▸ SOURCE DATA
/-- A whole page in PAGE mode (R218). -/
def appendPage (x : AppendAt) (i : Nat) (ks vs : List (List Nat)) (d : Dev) : AppendOut :=
  let t := dTenant x.r.desc
  let dd := headDim d t
  match walkTrip d x.q x.l x.h i with
  | some y => .trip y d
  | none =>
    match privateLeaf (.cell x.c) x.q x.l x.h i d with
    | none => .short
    | some (u, d) =>
      let old := headAt d (16 * u + i % 16)
      let new := newHead d x i
      match allocFrame (.cell x.c) t (bodyOrder new.fmt (2 ^ new.pshift) dd) .body d with
      | none => .short
      | some (b, d) =>
        let f := flushPage new new.fmt dd b ks vs
        let d := bump (hbmWrite d (tenantKey d t) (unitAddr d b) f.1) R.KVC_FLUSH_CNT
        .done (setHead (16 * u + i % 16) f.2 (match old.st with
          | .flushed => decRef old.loc d
          | .staged => freeGroup old dd d
          | _ => d))

/-! ### The instruction -/

/-- Rows of an APPEND that lie in the request and on this die: index among the instruction's rows, sequence, absolute
position. -/
def appendRows (d : Dev) (r : Req) (roff n : Nat) : List (Nat × Nat × Nat) :=
  (List.range n).filterMap (fun i =>
    if roff + i < dRows r.desc then
      let x := rowPlace d r (roff + i)
      let s := seqDesc d x.1
      if s.posLo ≤ x.2 ∧ x.2 < s.posHi then some (i, x.1, x.2) else none
    else none)

/-- LENGTH of each sequence advances past the positions that an APPEND was given. -/
def advanceLength (rows : List (Nat × Nat × Nat)) (d : Dev) : Dev :=
  rows.foldl (fun d e => updSeq e.2.1 (fun s => { s with length := max s.length (e.2.2 + 1 - s.posLo) }) d) d

/-- Rows one after the other, up to one that cannot be appended; the rows that have been. -/
def appendAll (f : Nat × Nat × Nat → Dev → AppendOut) : List (Nat × Nat × Nat) → Dev → List (Nat × Nat × Nat) × AppendOut
  | [], d => ([], .done d)
  | e :: es, d =>
    match f e d with
    | .done d => let y := appendAll f es d; (e :: y.1, y.2)
    | y => ([], y)

/-- R215: the reserve is empty; `d` is the state before the instruction. -/
def reserveEmpty (c : CellId) (r : Req) (prov : Bool) (rows : List (Nat × Nat × Nat)) (d : Dev) : Dev :=
  let d := if prov then d else advanceLength rows d
  let g := guardTake (tokenReport r 0x2A (unitCell c) 0 0) (bump d R.KVC_RESERVE_FAIL_CNT)
  let d := (reqSeqs r.desc).foldl (fun d q =>
    dropRange q (dPos r.desc) (dPos r.desc + dRows r.desc) (some g.1) d) g.2
  updToken r.uid c (fun t => { t with suppressed := true }) (updReq r.uid (fun r => { r with killed := true }) d)

/-- An APPEND of rows of KV head `head`: `page` where it is a whole page in PAGE mode. -/
def appendAct (c : CellId) (t : Token) (r : Req) (head roff : Nat) (prov page : Bool) (ks vs : List (List Nat))
    (d : Dev) : Dev :=
  let d := tokenAppend c t r.uid (firstAppend r d)
  let r := (findReq d r.uid).getD r
  if r.checkFailed then d
  else
    let rows := appendRows d r roff ks.length
    let place (q : Nat) : AppendAt :=
      { c := c, r := r, q := q, l := dLayer r.desc, h := kvRank d r c + head, pl := mapPrefix d r q }
    let q := dSeq r.desc
    let first := dPos r.desc + roff - (seqDesc d q).posLo
    let i := pageIdx d (dTenant r.desc) (mapPrefix d r q) first
    let whole := page && !isPacked r && decide (rows.length = ks.length) &&
      decide (pageStart d (dTenant r.desc) (mapPrefix d r q) i = first) &&
      decide (pageTokens d (dTenant r.desc) (mapPrefix d r q) i = ks.length)
    let out :=
      if whole then ([], appendPage (place q) i ks vs d)
      else appendAll (fun e => appendRow (place e.2.1) e.2.2 prov (ks.getD e.1 []) (vs.getD e.1 [])) rows d
    match out.2 with
    | .done d => if prov then d else advanceLength rows d
    | .short => reserveEmpty c r prov rows d
    | .trip x d => applyTrip c t r x (if prov then d else advanceLength out.1 d)

/-- Tokens of a page that a request appends to: prefix pages for a PREFIX. -/
def appendPageTokens (d : Dev) (r : Req) : Nat :=
  if dOp r.desc = opPREFIX then prefixTokens d (dTenant r.desc) else tailTokens d (dTenant r.desc)

/-- The request's operation appends. -/
def opAppends (op : Nat) : Bool := decide (op ≠ opCOMMIT) && decide (op ≠ opBACKWARD)

/-- APPEND, STAGE mode: checks of the word (Table 08-7). -/
def appendStageWord (w : IWord) : Bool :=
  wordOk w 0x53 256 [fDst, fFmtOut, fRnd, fComp, fMask, (79, 69), (111, 96), (127, 112)] && decide (iFmtIn w = 1) &&
    decide (fld w 65 64 = 0)

/-- Checks of the word against the request's shape. -/
def appendStageOk (w : IWord) (r : Req) (d : Dev) : Bool :=
  let n := iCount w * headDim d (dTenant r.desc)
  appendStageWord w && opAppends (dOp r.desc) && decide (fld w 67 66 < headsPerCell d (dTenant r.desc)) &&
    decide (iCount w ≤ appendPageTokens d r) && regsFit (iSrcA w) n && regsFit (iSrcB w) n &&
    (bit w 68 == decide (dOp r.desc = opVERIFY))

/-- Rows of BF16 elements that lie in vector registers, one element per lane. -/
def regRows (x : CellSt) (b n dd : Nat) : List (List Nat) :=
  (List.range n).map (fun i => (tblGetList 0 x.regs (256 * b + i * dd) dd).map (fun v => v.toNat % 65536))

/-- APPEND in STAGE mode. -/
def appendStage (c : CellId) (w : IWord) (t : Token) (r : Req) (d : Dev) : Dev :=
  let dd := headDim d (dTenant r.desc)
  let x := cellOf d c
  appendAct c t r (fld w 67 66) (fld w 95 80) (bit w 68) false
    (regRows x (iSrcA w) (iCount w) dd) (regRows x (iSrcB w) (iCount w) dd) d

/-- Registers that an APPEND in STAGE mode reads. -/
def stageRegs (w : IWord) (r : Req) (d : Dev) : List Nat :=
  let n := iCount w * headDim d (dTenant r.desc)
  regRange (iSrcA w) n ++ regRange (iSrcB w) n

/-- Offsets of the chunks that an APPEND in PAGE mode reads. -/
def pageOffs (w : IWord) (r : Req) (d : Dev) : List Nat :=
  chunkOffs (64 * fld w 111 96) (4 * iCount w * headDim d (dTenant r.desc) / 16)

/-- APPEND, PAGE mode: checks of the word. -/
def appendPageWord (w : IWord) : Bool :=
  wordOk w 0x53 2048 [fDst, fSrcA, fSrcB, fFmtOut, fRnd, fComp, fMask, (68, 68), (79, 69), (127, 112)] &&
    decide (iFmtIn w = 1) && decide (fld w 65 64 = 1)

/-- Checks of the word against the request's shape. -/
def appendPageOk (w : IWord) (r : Req) (d : Dev) : Bool :=
  appendPageWord w && opAppends (dOp r.desc) && decide (dOp r.desc ≠ opVERIFY) && decide (fld w 67 66 < headsPerCell d (dTenant r.desc)) &&
    decide (iCount w = appendPageTokens d r)

/-- Rows of BF16 elements in a byte string. -/
def byteRows (bs : List Byte) (n dd : Nat) : List (List Nat) :=
  (List.range n).map (fun i => (List.range dd).map (fun j => elemAt 16 bs (i * dd + j)))

/-- APPEND in PAGE mode. -/
def appendPages (c : CellId) (w : IWord) (t : Token) (r : Req) (d : Dev) : Dev :=
  let dd := headDim d (dTenant r.desc)
  let n := iCount w
  let bs := cmReadWin d c r (pageOffs w r d)
  match bs.2 with
  | some x => applyTrip c t r x d
  | none =>
    appendAct c t r (fld w 67 66) (fld w 95 80) false true (byteRows bs.1 n dd) (byteRows (bs.1.drop (2 * n * dd)) n dd) d

end Sys2Proof.Machine
end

▸ WHAT YOU WILL DO
Read the records above. Show each line that has the string "short".

▸ RESPONSE BELOW
    | none => .short
      | none => .short
    | .short => reserveEmpty c r prov rows d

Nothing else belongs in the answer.